Он воровато оглянулся, словно кто-то стал бы их подслушивать, и схватил Соню за руки:
– Давай прогуляемся по твоему подворью.
– Но зачем...
– Я покажу тебе то, что на карту не занес.
– Мы могли бы потом...
– Потом меня здесь не будет. Завтра я уеду.
– Ну что ж. – Соня пожала плечами и пошла к двери.
На пути ей попалась Мари, будто невзначай выглянувшая из кухни, но Соня едва заметно покачала головой: мол, не стоит беспокоиться.
Он привел ее в амбар, где в углу еще высилась приличная груда соломы, а за деревянными перегородками кое-где виднелись остатки зерна, уже припорошенные пылью.
– Надо наводить здесь порядок.
– Обязательно наведем. Но не все сразу. Мы же только приехали... Жан говорит, что здесь можно построить конюшню.
– Он прав, здесь когда-то держали лошадь.
Леонид показал ей отсек несколько шире других, но при этом казалось, что его мысли далеко.
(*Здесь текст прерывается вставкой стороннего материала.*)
-- ==== Sys2Proof/Machine/Memory.lean ====
section
/-!
DEFINITION. How lane accesses perform: the checks of R174, the accesses in flight (R157 to R160), L1 and the home slices
(R151 to R153), monitors of waita (R184, R185), the end of a read, and error replies (R176).
-/

namespace Sys2Proof.Machine

/-! ### Addresses and checks (R172 to R174) -/

/-- The effective address of a global access in a lane (R49, R172). -/
def Iss.ea (x : Iss) (s : State) (l : Nat) (a : Src) (off : BitVec 20) : Nat :=
  (x.src64 s l a + off.signExtend 64).toNat

/-- The scratchpad offset of a lane (R172). -/
def Iss.spOff (x : Iss) (s : State) (l : Nat) (a : Src) (off : BitVec 20) : Nat :=
  (x.src32 s l a + off.signExtend 32).toNat

/-- What the checks find for a lane's access: a failure, a local address, a peer window, or a walk that a quiescing die holds
back (R378). -/
inductive LTr
  | bad (b : TBad)
  | loc (h : Hit)
  | win (w : Window)
  | held (pa : Nat)
deriving DecidableEq, Repr

/-- A lane's access and what the checks find for it. -/
structure LReq where
  lane : Nat
  va : Nat
  tr : LTr
deriving DecidableEq, Repr

/-- Checks one lane's access: alignment, the bits of R150, peer window, translation and permission (R150, R173, R386). -/
def Iss.trLane (x : Iss) (s : State) (va align : Nat) (need : Perm) (winOk shd : Bool) : LTr × State :=
  if va % align ≠ 0 then (.bad ⟨6, 0⟩, s)
  else
    match s.windowOf x.g.world va with
    | some w => (if winOk then .win w else .bad ⟨9, 4⟩, s)
    | none =>
      match s.xlate (coreDie x.wp.core) x.g.world va need shd with
      | (.ok h, s) => (.loc h, s)
      | (.bad b, s) => (.bad b, s)
      | (.held pa, s) => (.held pa, s)

/-- Checks the accesses of lanes in ascending order (R174). -/
def Iss.trAll (x : Iss) (align : Nat) (need : Perm) (winOk shd : Bool) :
    List (Nat × Nat) → State → List LReq × State
  | [], s => ([], s)
  | (l, va) :: rest, s =>
    let (t, s) := x.trLane s va align need winOk shd
    let (ts, s) := Iss.trAll x align need winOk shd rest s
    (⟨l, va, t⟩ :: ts, s)

/-- The failure that an instruction raises: the highest-priority class, of the lowest lane that has it (R174, R205). -/
def worstOf : List LReq → Option (TBad × Nat)
  | [] => none
  | r :: rest =>
    match r.tr, worstOf rest with
    | .bad b, some (b', va') => if b'.cls < b.cls then some (b', va') else some (b, r.va)
    | .bad b, none => some (b, r.va)
    | _, w => w

/-- The lanes that fail with a class (R174, R205). -/
def Iss.badLanes (x : Iss) (cls : Nat) (rs : List LReq) : Mask :=
  x.failing fun l => rs.any fun r => r.lane == l && (match r.tr with
    | .bad b => b.cls == cls
    | _ => false)

/-- The fault of a failed check in the lanes that take it (R174; log 26). -/
def Iss.memFault (x : Iss) (b : TBad) (lanes : Mask) (va : Nat) : FRec := { x.flt b.cls lanes va 0 with lvl := b.lvl }

/-- After the checks have passed: the accessed and dirty bits of every leaf, and the publish epochs (R350, R164). -/
def Iss.noteHits (x : Iss) (wr : Bool) : List LReq → State → State
  | [], s => s
  | r :: rest, s =>
    match r.tr with
    | .loc h =>
      let s := s.setAD (coreDie x.wp.core) x.g.world r.va h.leaf wr
      Iss.noteHits x wr rest (s.seeEpoch x.wp.core x.g.world h.epoch)
    | _ => Iss.noteHits x wr rest s

/-- The publish epochs that checked addresses return, where no access is made (R164). -/
def Iss.seeEpochs (x : Iss) (rs : List LReq) (s : State) : State :=
  rs.foldl (fun s r => match r.tr with
    | .loc h => s.seeEpoch x.wp.core x.g.world h.epoch
    | _ => s) s

/-- The first walk that a quiescing die holds back. -/
def heldOf (rs : List LReq) : Option Nat :=
  rs.findSome? fun r => match r.tr with
    | .held pa => some pa
    | _ => none

/-- Checks the lanes ls at the addresses that f gives, and goes on where every lane passes; the lanes that fail with the
class raised take the fault (R174; log 26). Instruction i waits where a quiescing die holds back a walk (R378). -/
def Iss.checked (x : Iss) (i : Instr) (s : State) (ls : List Nat) (align : Nat) (need : Perm) (winOk shd wr : Bool)
    (f : Nat → Nat) (go : List LReq → State → State) : State :=
  let (rs, s1) := x.trAll align need winOk shd (ls.map fun l => (l, f l)) s
  match heldOf rs with
  | some pa => s1.block x i .drain [(1, pa), (2, 0)]
  | none =>
    match worstOf rs with
    | some (b, va) => s1.raise x (x.memFault b (x.badLanes b.cls rs) va) 0
    | none => go rs (x.noteHits wr rs s1)

/-! ### Access units (R155) -/

/-- A unit of a lane's access at byte offset idx. -/
def LReq.unit (r : LReq) (idx n : Nat) (data : List Byte) : Acc :=
  match r.tr with
  | .loc h => ⟨r.lane, r.va + idx, h.pa + idx, n, data, idx, h.mt, h.sint.isSome, none, none⟩
  | .win w => ⟨r.lane, r.va + idx, w.rbase + (r.va - w.vbase) + idx, n, data, idx, 0, false, some w.port, none⟩
  | .bad b => ⟨r.lane, r.va + idx, 0, n, data, idx, 0, false, none, some b.cls⟩
  | .held pa => ⟨r.lane, r.va + idx, pa, n, data, idx, 0, false, none, none⟩

/-- The address is Sinter-managed (R357). -/
def LReq.sm (r : LReq) : Bool :=
  match r.tr with
  | .loc h => h.sint.isSome
  | _ => false

/-- The units of a lane's access of n bytes: naturally aligned parts of at most sz bytes (R155). -/
def LReq.units (r : LReq) (n sz : Nat) (bytes : List Byte) : List Acc :=
  let k := min n sz
  (upTo 0 (n / k)).map fun i => r.unit (k * i) k ((bytes.drop (k * i)).take k)

/-- The size of the parts of a store: words, and whole elements for a Sinter-managed page (R155, R360; log 27). -/
def LReq.part (r : LReq) (elem : Nat) : Nat := if r.sm then elem else min elem 4

/-- Enters an access in flight: its identity, and the warp's counts (R168; log 6). -/
def State.launchTxn (s : State) (x : Iss) (i : Instr) (kind : TxKind) (units : List Acc) (owed : Nat) (q : Option Nat) :
    Nat × State :=
  let (n, s) := s.newId
  let t : Txn := ⟨x.w, x.wp.core, x.g.world, kind, i, x.m, x.pc, units, [], owed, [], [], q⟩
  let s := { s with txns := s.txns.put n t }
  (n, s.onWarp x.w fun wp =>
    { wp with
      stores := wp.stores + owed
      loads := if owed = 0 then wp.loads + 1 else wp.loads })

/-- A unit in a peer window becomes a request of its remote world, with the next number of its port; a read sends its count
alone (R385 to R387). -/
def State.sendPeer (s : State) (world : Nat) (op : RemOp) (a : Acc) : State :=
  match a.port with
  | none => s
  | some p =>
    let n := s.peerSeq.getD p 0
    let rworld := ((s.windowOf world a.va).map fun w => w.rworld).getD 0
    let bytes := if op = .rd then List.replicate a.n 0 else a.data.map fun b => b.toNat
    { s with peerSeq := s.peerSeq.put p (n + 1), outs := s.outs ++ [.peerSend p n rworld a.pa op bytes] }

/-- The requests that units in a peer window send (R386, R387). -/
def State.sendPeers (s : State) (world : Nat) (op : RemOp) (us : List Acc) : State :=
  us.foldl (fun s a => s.sendPeer world op a) s

/-- The scoreboard holds the n registers from reg on until access n ends (R287). -/
def State.holdTx (s : State) (w : Nat) (m : Mask) (reg n tx : Nat) : State :=
  s.onWarp w fun wp => { wp with score := wp.score ++ [⟨m, reg, n, some tx⟩] }

/-! ### Order of units of one word (R157, R158) -/

/-- Two units touch a common word. -/
def Acc.meets (a b : Acc) : Bool :=
  a.port == b.port && decide (a.pa / 4 ≤ (b.pa + b.n - 1) / 4) && decide (b.pa / 4 ≤ (a.pa + a.n - 1) / 4)

/-- The threads whose program order a unit stands in: its lane, and of ldk every lane of M (R155, R178). -/
def Txn.threads (t : Txn) (a : Acc) : Mask :=
  match t.ins with
  | .ldk .. => t.m
  | _ => oneLane a.lane

/-- The units that later accesses of the same threads stand behind: those to be performed, and of a load those performed too,
since a resume reads every lane of a failed load again (R158, R176). -/
def Txn.standing (t : Txn) : List Acc := if t.kind = .load then t.got ++ t.units else t.units

/-- A unit a of access t stands behind a unit of the earlier access e: one thread, one word (R157, R158). -/
def Txn.before (e t : Txn) (a : Acc) : Bool :=
  e.w == t.w && e.standing.any fun b => e.threads b &&& t.threads a != 0 && a.meets b

/-- A unit of access x stands behind no earlier unit of its threads to the same word. -/
def State.inOrder (s : State) (x : Nat) (t : Txn) (a : Acc) : Bool :=
  s.txns.all fun e => decide (x ≤ e.1) || !e.2.before t a

/-- The units of an access that are performed with one of them: those of the same 32-byte sector, in the order of their lanes, since
the unit makes one request of them (R157, R175, R184). Each request in a peer window goes by itself. -/
def Txn.with (t : Txn) (a : Acc) : List Acc :=
  match a.port with
  | some _ => [a]
  | none => t.units.filter fun b => b.port.isNone && b.pa / 32 == a.pa / 32

/-! ### Sinter tiles of an access (R358, R359) -/

/-- The tile that holds an address of a Sinter-managed page. -/
def State.tileAt (s : State) (world va : Nat) : Option (Nat × Nat × STile) :=
  match s.regionOf world va with
  | none => none
  | some (r, t) =>
    match s.regions[r]? with
    | none => none
    | some g => (g.tiles[t]?).map fun st => (r, t, st)

/-- Changes tile t of region r. -/
def State.onTile (s : State) (r t : Nat) (f : STile → STile) : State :=
  { s with regions := updNth (fun g => { g with tiles := updNth f t g.tiles }) r s.regions }

/-- The tile of a unit admits plain accesses: the page is ordinary, or the tile is RESIDENT. -/
def State.tileOk (s : State) (world : Nat) (a : Acc) : Bool :=
  !a.sm || match s.tileAt world a.va with
    | some (_, _, t) => t.st == .resident
    | none => true

/-- An access that waits for an ABSENT tile starts its fetch (R359). -/
def State.forceTile (s : State) (world va : Nat) : State :=
  match s.tileAt world va with
  | some (r, t, st) => if st.st = .absent then s.onTile r t fun y => { y with st := .arriving } else s
  | none => s

/-- Every unit of a Sinter-managed page forces its tile (R359). -/
def State.forceTiles (s : State) (world : Nat) (us : List Acc) : State :=
  us.foldl (fun s a => if a.sm then s.forceTile world a.va else s) s

/-- The access is kept for a resume and does not run now (R176). -/
def State.isKept (s : State) (x : Nat) (t : Txn) : Bool :=
  match s.warps.find t.w with
  | some wp => wp.redo.contains x
  | none => true

/-- A unit can be performed now: its granule is scrubbed, its slice answers, its tile is RESIDENT, nothing earlier stands
before it (R160, R359, R364, R378). -/
def State.unitOk (s : State) (x : Nat) (t : Txn) (a : Acc) : Bool :=
  a.err.isNone && !s.isKept x t && s.inOrder x t a &&
    match a.port with
    | some p => s.portUp p x
    | none => s.replyErr t.world a.pa == none && !s.away (coreDie t.core) a.pa && !s.unscr a.pa && s.tileOk t.world a

/-- The cache hint of an instruction (R71). -/
def hintOf : Instr → Ch
  | .ld _ _ ch _ _ _ _ | .st _ _ ch _ _ _ _ | .ldk _ _ ch _ _ _ _ => ch
  | _ => .no

/-- The hint that a fill of a page sets (R348, R169). -/
def fillHint (mt : Nat) : Ch := if mt = 2 then .ef else .no

/-- The hint that a fill by an access sets; engine accesses, those of accst, ignore the memory type (R162, R348). -/
def Txn.fill (t : Txn) (a : Acc) : Ch :=
  match t.ins with
  | .accst .. => .no
  | _ => fillHint a.mt

/-! ### Reads -/

/-- The bytes of a sector that a read unit takes. -/
def sliceOf (bs : List Byte) (pa n : Nat) : List Byte := (bs.drop (pa % 32)).take n

/-- A sector fills a place of L1, which holds 6,144: a free choice makes way where it is full (R19; log 9). -/
def Core.fillL1 (c : Core) (k : Nat) (bs : List Byte) (pick : Nat) : Core :=
  let l1 := c.l1.del k
  let l1 := if l1.length < 6144 then l1 else l1.eraseIdx (pick % l1.length)
  { c with l1 := l1.put k bs }

/-- Performs a read unit: at the home slice, or from the core's L1, whose copy may be stale until it is replaced (R153,
R158, R348; log 9). -/
def State.readUnit (s : State) (t : Txn) (a : Acc) : List Byte × State :=
  let key := (s.key t.world).key
  let now := s.hbmBytes key a.pa a.n
  let s1 := s.touchL2 t.world a.pa 0 (t.fill a) (hintOf t.ins)
  let fill := s.hbmBytes key (a.pa / 32 * 32) 32
  let put (s : State) : State := s.onCore t.core fun c => c.fillL1 (l1Key t.world a.pa) fill (s.free 40008)
  if a.mt = 1 then (now, s1.l1Drop t.core t.world a.pa)
  else
    match (s.core t.core).l1.find (l1Key t.world a.pa) with
    | none => (now, put s1)
    | some bs =>
      let old := sliceOf bs a.pa a.n
      if old = now then (now, s1)
      else if s.free 40003 % 2 = 0 then (old, s1.used)
      else (now, (put s1).used)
– Сонюшка, – его голос прервался, – с той нашей ночи...
– Это было утро.
– Не перебивай. Я просто не нахожу себе места. Одно твое слово, и я сломаю все преграды, отыщу живого или мертвого Потемкина, добьюсь развода... Мы сможем вернуться в Россию. Я брошусь в ноги государыне. Она простит, поймет, что мы не могли поступить иначе... Мы будем вместе, всю жизнь...
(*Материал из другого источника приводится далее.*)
-- ==== Sys2Proof/Machine/Convert.lean ====
section
/-!
DEFINITION. Conversions and narrow formats: cvt, pack, unpack, bsel, qnt and dqt (R130 to R135).
-/

namespace Sys2Proof.Machine

/-- Latency of cvt (R117). -/
def latCvt (t st : Ty) : Nat := if t = .f64 ∨ st = .f64 then 11 else 4

/-- cvt (R130). -/
def execCvt (c : Ctl) (t st : Ty) (rm : Rm) (d : Dst) (a : Src) (s : State) : Host.Outcome State Fault Refusal :=
  execLane (.cvt c t st rm d a) (.fixed (latCvt t st)) d t.regs (lane1 st a (cvtOp t st rm)) s

/-- pack of a lane (R131): two .f32 values to a packed pair, or two .bf16x2 pairs to four FP8 bytes. -/
def packOp (t : Ty) (rm : Rm) (u v : Nat) : Res :=
  if t.isP then
    let r0 := cvtFF (elemTy t) .f32 rm u
    let r1 := cvtFF (elemTy t) .f32 rm v
    ⟨r0.val + r1.val * 2 ^ 16, r0.fl ||| r1.fl⟩
  else
    let r (y j : Nat) := cvtFF t .bf16 rm (elemOf .bf16x2 y j)
    ⟨(r u 0).val + (r u 1).val * 2 ^ 8 + (r v 0).val * 2 ^ 16 + (r v 1).val * 2 ^ 24,
      (r u 0).fl ||| (r u 1).fl ||| (r v 0).fl ||| (r v 1).fl⟩

/-- The type that pack reads and unpack writes (R131, R132). -/
def wideTy (t : Ty) : Ty := if t.isP then .f32 else .bf16x2

/-- pack (R131). -/
def execPack (c : Ctl) (t : Ty) (rm : Rm) (d : Dst) (a b : Src) (s : State) : Host.Outcome State Fault Refusal :=
  execLane (.pack c t rm d a b) (.fixed 4) d 1 (lane2 (wideTy t) (wideTy t) a b (packOp t rm)) s

/-- unpack of a lane (R132), as the value of the destination pair. -/
def unpackOp (t : Ty) (u : Nat) : Nat :=
  if t.isP then
    (cvtFF .f32 (elemTy t) .rn (elemOf t u 0)).val + (cvtFF .f32 (elemTy t) .rn (elemOf t u 1)).val * 2 ^ 32
  else
    let r (j : Nat) := (cvtFF .bf16 t .rn (u / 2 ^ (8 * j) % 2 ^ 8)).val
    r 0 + r 1 * 2 ^ 16 + r 2 * 2 ^ 32 + r 3 * 2 ^ 48

/-- unpack (R132). -/
def execUnpack (c : Ctl) (t : Ty) (d : Dst) (a : Src) (s : State) : Host.Outcome State Fault Refusal :=
  execLane (.unpack c t d a) (.fixed 4) d 2 (lane1 .b32 a fun u => Res.of (unpackOp t u)) s

/-- Result byte i of bsel (R133). -/
def bselByte (a sel i : Nat) : Nat :=
  let y0 := a / 2 ^ (8 * (sel / 2 ^ (3 * i) % 8)) % 256
  let y := if sel.testBit (20 + i) then bitRev 8 y0 else y0
  if sel.testBit (12 + i) then 0
  else if sel.testBit (16 + i) then (if y.testBit 7 then 255 else 0)
  else y

/-- bsel of a lane (R133). -/
def bselOp (a sel : Nat) : Nat :=
  bselByte a sel 0 + bselByte a sel 1 * 2 ^ 8 + bselByte a sel 2 * 2 ^ 16 + bselByte a sel 3 * 2 ^ 24

/-- bsel (R133). -/
def execBsel (c : Ctl) (d : Dst) (a b : Src) (s : State) : Host.Outcome State Fault Refusal :=
  execLane (.bsel c d a b) (.fixed 4) d 1 (lane2 .b64 .b32 a b fun u v => Res.of (bselOp u v)) s

/-- The larger magnitude pattern of two FP32 values; a NaN counts as 0 (R134). -/
def amaxOf (m x : Nat) : Nat := if isNan .f32 x then m else max m (x % 2 ^ 31)

/-- The scale code of a block whose largest magnitude is an FP32 pattern (R134). -/
def scaleCode (amax : Nat) : Nat :=
  match unpackF .f32 amax with
  | .fin _ m e =>
    let up := if 0 ≤ e + 8 then m * 2 ^ (e + 8).toNat else (m + 2 ^ (-(e + 8)).toNat - 1) / 2 ^ (-(e + 8)).toNat
    min 255 (up - 1)
  | _ => 255

/-- The scale code of the block that the lanes of M hold (R134). -/
def Iss.blockCode (x : Iss) (s : State) (a : Src) : Nat :=
  scaleCode ((maskLanes x.m).foldl (fun m l =>
    let u := (x.src64 s l a).toNat
    amaxOf (amaxOf m (u % 2 ^ 32)) (u / 2 ^ 32)) 0)

/-- qnt of a lane under a scale code (R134). -/
def qntOp (c u : Nat) : Res :=
  let q0 := nqCode c (u % 2 ^ 32)
  let q1 := nqCode c (u / 2 ^ 32)
  ⟨q0.val + q1.val * 16 + c * 256, q0.fl ||| q1.fl⟩

/-- qnt (R134). -/
def execQnt (c : Ctl) (t : Ty) (d : Dst) (a : Src) (s : State) : Host.Outcome State Fault Refusal :=
  execLane (.qnt c t d a) (.fixed 13) d 1
    (fun x s =>
      let k := x.blockCode s a
      fun l => qntOp k (x.src64 s l a).toNat) s

/-- dqt of a lane (R135), as the value of its destination. -/
def dqtOp (t : Ty) (u sp : Nat) : Res :=
  let k := u / 256 % 256
  let v0 := nqValue (u % 16) k sp
  let v1 := nqValue (u / 16 % 16) k sp
  if t = .f32 then ⟨v0.val + v1.val * 2 ^ 32, v0.fl ||| v1.fl⟩
  else
    let r0 := cvtFF (elemTy t) .f32 .rn v0.val
    let r1 := cvtFF (elemTy t) .f32 .rn v1.val
    ⟨r0.val + r1.val * 2 ^ 16, v0.fl ||| v1.fl ||| r0.fl ||| r1.fl⟩

/-- dqt (R135). -/
def execDqt (c : Ctl) (t : Ty) (d : Dst) (a b : Src) (s : State) : Host.Outcome State Fault Refusal :=
  execLane (.dqt c t d a b) (.fixed 4) d (if t == .f32 then 2 else 1) (lane2 .b32 .f32 a b (dqtOp t)) s

end Sys2Proof.Machine
end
– Уверяю тебя, пока мне не до этого.
– Пожалуйста, – он незаметно подталкивал ее к груде соломы, – в последний раз. Не отталкивай меня.
Он шептал и шептал ей нежные слова, и дышал в шею, и целовал...
Потом Соня оправдывала себя тем, что ей стало жалко Леонида. Он был такой неприкаянный, такой несчастный...
«Или сумел прикинуться несчастным!» – сурово откликнулся внутренний голос, который рисовал ей сцену в амбаре без прикрас. И если бы кто-то нечаянно зашел сюда, то увидел бы княжну Астахову, раскинувшуюся на соломе...
Однако как он ее провел! Не смог прорваться ночью, поймал днем. А она тоже хороша, как будто не знала, что можно от него ожидать! Пошла как овечка на веревочке.
Одно успокаивает: кажется, никто этого не заметил. И второе: завтра Леонида здесь не будет!
Разумовский не спеша застегнулся, помог одеться ей и фамильярно похлопал по спине:
– Зря ты отказывалась пустить меня к себе сегодня ночью. Я бы мог доставить тебе еще немало удовольствий. Но если тебе больше нравится в конюшне...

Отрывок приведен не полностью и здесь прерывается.